- **HOW TO COMPLETE THIS TASK**
Tell how many lines in the data below include the word "ddTrip". The answer is the number only.

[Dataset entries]

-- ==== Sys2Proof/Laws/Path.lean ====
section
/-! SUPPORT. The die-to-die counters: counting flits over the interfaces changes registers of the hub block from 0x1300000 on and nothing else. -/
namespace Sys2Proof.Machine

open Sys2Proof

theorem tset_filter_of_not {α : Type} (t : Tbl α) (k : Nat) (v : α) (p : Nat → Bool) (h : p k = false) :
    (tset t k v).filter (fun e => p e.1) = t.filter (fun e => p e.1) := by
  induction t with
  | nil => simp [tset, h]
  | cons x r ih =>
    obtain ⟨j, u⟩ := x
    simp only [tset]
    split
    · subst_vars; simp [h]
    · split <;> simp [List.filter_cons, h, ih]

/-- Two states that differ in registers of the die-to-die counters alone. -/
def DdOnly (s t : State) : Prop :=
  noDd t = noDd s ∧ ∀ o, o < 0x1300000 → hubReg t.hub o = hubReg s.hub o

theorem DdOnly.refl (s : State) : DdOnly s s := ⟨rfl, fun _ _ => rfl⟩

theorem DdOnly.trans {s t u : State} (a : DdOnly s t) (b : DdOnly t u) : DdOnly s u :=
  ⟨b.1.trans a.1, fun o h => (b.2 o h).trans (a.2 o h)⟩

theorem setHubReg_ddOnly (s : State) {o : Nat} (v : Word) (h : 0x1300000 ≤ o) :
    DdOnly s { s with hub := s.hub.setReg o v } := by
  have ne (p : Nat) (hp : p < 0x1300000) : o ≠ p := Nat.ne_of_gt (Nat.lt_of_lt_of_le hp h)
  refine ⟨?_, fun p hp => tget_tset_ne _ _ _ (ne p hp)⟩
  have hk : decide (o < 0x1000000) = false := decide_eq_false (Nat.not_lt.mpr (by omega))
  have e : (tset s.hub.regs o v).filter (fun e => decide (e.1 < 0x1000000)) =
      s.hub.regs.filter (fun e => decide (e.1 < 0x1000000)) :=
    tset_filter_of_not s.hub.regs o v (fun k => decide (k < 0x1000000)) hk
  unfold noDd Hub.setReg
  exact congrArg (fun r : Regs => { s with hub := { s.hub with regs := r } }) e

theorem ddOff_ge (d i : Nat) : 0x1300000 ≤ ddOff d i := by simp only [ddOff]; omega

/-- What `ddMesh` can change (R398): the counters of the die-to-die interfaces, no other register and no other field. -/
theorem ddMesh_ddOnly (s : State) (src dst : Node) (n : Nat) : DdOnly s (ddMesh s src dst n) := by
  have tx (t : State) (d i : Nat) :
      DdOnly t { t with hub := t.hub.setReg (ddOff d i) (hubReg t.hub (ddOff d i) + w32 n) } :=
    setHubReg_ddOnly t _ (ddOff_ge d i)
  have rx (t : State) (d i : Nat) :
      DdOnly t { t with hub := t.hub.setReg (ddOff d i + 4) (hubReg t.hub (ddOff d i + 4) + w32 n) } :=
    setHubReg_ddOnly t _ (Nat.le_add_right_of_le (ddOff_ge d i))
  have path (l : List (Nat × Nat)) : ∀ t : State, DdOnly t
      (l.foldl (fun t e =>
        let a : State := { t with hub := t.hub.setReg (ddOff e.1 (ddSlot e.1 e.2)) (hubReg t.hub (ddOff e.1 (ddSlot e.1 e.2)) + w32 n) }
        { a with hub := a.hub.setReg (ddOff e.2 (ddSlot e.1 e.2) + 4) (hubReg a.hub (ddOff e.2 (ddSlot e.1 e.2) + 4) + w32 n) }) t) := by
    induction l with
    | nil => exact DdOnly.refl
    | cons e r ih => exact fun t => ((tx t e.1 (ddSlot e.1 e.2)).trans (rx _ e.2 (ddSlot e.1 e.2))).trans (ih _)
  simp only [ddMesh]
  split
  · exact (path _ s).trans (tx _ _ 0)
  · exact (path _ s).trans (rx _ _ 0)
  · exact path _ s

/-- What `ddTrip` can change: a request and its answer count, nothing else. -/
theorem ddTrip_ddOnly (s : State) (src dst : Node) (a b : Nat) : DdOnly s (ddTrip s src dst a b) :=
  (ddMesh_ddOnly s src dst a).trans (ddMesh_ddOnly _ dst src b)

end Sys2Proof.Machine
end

- **YOUR SOLUTION**
2